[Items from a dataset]
__________

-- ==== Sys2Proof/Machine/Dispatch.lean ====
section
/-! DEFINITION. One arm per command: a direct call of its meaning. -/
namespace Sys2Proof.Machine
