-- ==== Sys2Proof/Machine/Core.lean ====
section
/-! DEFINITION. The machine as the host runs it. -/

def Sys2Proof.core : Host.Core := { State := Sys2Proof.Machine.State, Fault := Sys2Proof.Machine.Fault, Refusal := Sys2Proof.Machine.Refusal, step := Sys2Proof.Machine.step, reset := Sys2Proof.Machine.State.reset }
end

__________

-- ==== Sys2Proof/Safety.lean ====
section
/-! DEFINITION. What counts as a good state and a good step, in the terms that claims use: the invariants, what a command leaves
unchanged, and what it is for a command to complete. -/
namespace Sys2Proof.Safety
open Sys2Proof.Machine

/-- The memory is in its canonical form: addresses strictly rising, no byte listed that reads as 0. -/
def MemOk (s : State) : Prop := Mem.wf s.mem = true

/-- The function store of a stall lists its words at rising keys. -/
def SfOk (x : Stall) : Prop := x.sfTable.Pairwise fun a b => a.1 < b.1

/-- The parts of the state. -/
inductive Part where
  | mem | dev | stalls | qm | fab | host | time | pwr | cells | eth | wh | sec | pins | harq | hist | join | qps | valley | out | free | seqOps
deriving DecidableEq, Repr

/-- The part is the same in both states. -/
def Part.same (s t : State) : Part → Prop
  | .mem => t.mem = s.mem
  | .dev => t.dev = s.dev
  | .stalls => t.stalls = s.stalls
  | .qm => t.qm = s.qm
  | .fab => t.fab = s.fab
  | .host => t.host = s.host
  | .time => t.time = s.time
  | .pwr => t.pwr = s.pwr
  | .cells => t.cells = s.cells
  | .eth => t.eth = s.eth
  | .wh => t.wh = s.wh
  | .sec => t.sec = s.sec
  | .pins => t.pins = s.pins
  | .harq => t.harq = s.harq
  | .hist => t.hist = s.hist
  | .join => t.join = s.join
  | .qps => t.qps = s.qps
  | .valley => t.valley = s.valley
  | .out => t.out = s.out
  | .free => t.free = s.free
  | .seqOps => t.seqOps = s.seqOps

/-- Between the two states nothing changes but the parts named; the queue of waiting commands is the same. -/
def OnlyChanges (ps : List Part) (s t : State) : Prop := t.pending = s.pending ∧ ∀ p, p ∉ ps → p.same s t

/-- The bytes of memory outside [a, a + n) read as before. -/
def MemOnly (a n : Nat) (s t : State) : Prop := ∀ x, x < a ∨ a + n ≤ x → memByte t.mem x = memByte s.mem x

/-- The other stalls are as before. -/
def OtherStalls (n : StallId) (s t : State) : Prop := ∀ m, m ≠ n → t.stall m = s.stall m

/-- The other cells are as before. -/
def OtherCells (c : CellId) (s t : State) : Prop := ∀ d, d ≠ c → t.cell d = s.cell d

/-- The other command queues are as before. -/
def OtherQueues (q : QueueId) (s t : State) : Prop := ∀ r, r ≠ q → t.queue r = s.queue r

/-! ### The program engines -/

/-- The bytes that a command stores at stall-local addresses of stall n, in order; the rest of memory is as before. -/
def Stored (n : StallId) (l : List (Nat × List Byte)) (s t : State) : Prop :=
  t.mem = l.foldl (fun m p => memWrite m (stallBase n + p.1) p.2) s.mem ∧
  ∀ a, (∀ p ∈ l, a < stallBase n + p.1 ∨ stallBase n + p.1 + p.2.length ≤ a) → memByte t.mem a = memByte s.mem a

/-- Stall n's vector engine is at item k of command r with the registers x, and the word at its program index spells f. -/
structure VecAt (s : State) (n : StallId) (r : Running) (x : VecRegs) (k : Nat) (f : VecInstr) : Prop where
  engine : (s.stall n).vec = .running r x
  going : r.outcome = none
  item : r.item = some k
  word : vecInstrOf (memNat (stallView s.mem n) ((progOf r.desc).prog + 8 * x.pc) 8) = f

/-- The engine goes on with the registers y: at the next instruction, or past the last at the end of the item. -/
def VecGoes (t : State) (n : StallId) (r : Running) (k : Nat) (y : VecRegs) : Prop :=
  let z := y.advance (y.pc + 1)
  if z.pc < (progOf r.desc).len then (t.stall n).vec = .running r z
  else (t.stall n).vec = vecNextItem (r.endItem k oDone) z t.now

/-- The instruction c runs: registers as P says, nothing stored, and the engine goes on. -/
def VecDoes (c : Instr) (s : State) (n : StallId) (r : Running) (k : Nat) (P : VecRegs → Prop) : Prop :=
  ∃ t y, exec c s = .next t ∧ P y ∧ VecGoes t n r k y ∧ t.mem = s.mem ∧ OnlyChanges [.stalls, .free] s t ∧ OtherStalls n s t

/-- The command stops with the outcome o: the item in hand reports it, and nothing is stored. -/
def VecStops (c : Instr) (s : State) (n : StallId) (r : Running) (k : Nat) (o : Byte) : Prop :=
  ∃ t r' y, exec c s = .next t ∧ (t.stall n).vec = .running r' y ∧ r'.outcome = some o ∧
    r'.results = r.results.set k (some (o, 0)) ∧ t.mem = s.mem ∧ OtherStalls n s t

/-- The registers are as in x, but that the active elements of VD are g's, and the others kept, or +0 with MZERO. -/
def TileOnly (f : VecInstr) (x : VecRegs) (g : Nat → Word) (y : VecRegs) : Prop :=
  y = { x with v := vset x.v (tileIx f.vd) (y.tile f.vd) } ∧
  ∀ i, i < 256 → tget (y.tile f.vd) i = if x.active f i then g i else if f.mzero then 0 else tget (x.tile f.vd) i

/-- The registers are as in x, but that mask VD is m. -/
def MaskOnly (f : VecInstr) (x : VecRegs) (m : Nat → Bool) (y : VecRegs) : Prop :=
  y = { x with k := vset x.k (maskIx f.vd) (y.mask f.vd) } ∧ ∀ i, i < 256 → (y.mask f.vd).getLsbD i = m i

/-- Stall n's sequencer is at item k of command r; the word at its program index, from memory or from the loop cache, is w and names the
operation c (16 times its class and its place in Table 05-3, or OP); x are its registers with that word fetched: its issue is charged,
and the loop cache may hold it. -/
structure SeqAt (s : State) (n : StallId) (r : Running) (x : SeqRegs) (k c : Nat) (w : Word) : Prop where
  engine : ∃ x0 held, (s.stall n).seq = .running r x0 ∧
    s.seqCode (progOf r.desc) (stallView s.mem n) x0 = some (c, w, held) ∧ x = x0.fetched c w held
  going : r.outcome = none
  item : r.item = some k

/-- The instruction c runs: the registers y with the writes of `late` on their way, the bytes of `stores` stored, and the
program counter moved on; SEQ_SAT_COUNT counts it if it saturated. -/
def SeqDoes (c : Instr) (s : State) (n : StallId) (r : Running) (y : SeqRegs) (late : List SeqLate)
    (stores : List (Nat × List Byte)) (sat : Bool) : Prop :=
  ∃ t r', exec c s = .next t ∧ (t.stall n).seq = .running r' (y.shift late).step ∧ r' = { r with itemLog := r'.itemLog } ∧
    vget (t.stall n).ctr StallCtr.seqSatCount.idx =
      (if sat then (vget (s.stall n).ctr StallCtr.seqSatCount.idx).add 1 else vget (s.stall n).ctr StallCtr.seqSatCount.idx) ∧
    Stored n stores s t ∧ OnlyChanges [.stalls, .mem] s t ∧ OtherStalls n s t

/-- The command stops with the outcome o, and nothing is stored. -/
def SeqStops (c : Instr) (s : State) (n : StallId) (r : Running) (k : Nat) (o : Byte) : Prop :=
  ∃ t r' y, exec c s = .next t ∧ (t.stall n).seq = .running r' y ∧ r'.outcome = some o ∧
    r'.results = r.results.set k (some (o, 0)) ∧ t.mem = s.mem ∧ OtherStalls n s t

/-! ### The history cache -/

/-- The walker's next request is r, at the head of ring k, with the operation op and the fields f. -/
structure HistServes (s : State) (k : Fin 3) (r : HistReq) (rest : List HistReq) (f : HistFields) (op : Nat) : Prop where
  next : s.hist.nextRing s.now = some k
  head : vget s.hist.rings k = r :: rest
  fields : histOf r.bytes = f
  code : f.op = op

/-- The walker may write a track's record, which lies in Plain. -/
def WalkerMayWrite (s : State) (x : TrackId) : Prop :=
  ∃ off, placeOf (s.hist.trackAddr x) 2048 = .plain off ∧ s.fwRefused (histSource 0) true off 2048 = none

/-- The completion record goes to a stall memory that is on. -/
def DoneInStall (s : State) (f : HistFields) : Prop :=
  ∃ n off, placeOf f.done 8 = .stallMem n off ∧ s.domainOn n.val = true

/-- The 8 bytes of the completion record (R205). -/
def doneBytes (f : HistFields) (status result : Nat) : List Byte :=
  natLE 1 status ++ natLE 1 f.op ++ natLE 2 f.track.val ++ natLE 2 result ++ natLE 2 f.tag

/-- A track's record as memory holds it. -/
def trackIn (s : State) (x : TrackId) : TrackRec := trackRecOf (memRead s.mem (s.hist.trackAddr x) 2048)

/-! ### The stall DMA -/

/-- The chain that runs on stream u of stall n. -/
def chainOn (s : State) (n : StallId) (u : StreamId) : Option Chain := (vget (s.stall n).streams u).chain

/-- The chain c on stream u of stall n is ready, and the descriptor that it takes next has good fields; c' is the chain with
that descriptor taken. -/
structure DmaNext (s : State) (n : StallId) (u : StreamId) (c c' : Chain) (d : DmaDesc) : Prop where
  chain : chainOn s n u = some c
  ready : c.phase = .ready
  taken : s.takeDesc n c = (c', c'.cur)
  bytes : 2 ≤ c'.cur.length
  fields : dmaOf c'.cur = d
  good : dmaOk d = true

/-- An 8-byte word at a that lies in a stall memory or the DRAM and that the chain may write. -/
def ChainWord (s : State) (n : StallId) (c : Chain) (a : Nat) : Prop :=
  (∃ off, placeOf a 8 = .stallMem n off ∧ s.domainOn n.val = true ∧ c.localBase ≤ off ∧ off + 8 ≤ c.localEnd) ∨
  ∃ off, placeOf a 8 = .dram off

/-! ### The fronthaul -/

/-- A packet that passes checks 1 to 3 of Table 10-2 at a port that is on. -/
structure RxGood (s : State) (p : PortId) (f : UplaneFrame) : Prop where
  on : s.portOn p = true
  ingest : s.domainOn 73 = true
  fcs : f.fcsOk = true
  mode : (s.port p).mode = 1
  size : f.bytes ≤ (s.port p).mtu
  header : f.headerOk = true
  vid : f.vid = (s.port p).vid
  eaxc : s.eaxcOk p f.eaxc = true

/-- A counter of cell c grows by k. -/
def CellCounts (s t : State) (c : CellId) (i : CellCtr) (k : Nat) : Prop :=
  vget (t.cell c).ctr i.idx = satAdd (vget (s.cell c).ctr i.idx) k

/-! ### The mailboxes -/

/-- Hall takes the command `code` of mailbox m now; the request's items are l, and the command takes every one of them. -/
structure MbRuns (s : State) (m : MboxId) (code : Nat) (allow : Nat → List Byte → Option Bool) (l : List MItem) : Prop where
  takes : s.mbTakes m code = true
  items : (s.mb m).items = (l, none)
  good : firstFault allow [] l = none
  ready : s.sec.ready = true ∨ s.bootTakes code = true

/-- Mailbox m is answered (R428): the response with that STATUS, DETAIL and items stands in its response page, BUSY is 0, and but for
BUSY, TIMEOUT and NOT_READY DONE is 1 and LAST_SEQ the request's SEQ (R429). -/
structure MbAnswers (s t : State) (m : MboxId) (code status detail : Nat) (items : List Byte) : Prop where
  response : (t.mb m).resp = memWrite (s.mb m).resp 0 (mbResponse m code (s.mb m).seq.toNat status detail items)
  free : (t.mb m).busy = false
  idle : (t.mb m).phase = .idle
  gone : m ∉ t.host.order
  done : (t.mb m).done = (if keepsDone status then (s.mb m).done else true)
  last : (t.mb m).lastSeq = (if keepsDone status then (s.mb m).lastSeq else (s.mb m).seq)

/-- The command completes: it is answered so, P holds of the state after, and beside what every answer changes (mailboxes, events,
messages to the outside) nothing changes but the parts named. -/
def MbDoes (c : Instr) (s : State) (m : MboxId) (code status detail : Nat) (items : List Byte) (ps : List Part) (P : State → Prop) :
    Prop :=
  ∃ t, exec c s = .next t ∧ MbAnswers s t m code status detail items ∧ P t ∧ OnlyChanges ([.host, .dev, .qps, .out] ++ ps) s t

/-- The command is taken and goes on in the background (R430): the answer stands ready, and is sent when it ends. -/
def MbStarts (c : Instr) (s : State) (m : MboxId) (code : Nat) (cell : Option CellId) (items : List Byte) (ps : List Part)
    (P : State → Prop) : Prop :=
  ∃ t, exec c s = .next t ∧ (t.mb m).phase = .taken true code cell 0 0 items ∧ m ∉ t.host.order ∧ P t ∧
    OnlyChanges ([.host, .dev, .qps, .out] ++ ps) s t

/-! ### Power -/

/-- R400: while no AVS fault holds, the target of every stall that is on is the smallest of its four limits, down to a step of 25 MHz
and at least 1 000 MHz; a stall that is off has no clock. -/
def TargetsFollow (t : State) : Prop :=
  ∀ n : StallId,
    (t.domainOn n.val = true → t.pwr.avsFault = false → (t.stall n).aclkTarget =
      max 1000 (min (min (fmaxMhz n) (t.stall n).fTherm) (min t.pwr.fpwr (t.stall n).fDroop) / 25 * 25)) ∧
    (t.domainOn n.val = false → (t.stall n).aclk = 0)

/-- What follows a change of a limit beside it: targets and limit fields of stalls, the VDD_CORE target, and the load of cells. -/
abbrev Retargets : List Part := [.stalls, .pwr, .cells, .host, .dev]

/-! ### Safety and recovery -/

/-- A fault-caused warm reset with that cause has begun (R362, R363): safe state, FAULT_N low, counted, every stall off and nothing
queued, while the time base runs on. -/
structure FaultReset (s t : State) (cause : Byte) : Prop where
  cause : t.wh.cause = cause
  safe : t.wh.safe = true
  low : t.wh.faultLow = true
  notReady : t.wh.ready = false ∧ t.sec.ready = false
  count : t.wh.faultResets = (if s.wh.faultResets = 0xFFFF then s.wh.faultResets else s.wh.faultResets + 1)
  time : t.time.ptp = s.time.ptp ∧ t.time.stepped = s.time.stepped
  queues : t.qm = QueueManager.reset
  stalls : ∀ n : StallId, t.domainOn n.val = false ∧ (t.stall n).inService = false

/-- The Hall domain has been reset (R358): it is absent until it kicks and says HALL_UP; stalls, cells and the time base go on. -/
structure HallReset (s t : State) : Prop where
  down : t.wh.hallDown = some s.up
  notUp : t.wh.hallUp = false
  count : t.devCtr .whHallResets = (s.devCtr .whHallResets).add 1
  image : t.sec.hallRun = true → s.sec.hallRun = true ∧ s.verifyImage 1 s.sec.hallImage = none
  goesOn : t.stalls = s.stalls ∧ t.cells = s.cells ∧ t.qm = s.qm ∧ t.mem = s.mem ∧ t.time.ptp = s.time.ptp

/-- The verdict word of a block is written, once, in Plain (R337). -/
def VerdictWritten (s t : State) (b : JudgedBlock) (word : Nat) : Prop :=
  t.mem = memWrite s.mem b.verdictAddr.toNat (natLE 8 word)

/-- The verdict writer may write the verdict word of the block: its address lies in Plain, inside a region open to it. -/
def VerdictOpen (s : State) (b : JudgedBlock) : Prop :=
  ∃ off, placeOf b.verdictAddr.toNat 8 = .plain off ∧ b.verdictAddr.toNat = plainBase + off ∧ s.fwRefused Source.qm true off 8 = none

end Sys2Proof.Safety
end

__________

YOUR INSTRUCTIONS: Whenever a line in the entries above includes the word "loop", pull that line out.

WRITTEN REPLY:
/-- Stall n's sequencer is at item k of command r; the word at its program index, from memory or from the loop cache, is w and names the
and the loop cache may hold it. -/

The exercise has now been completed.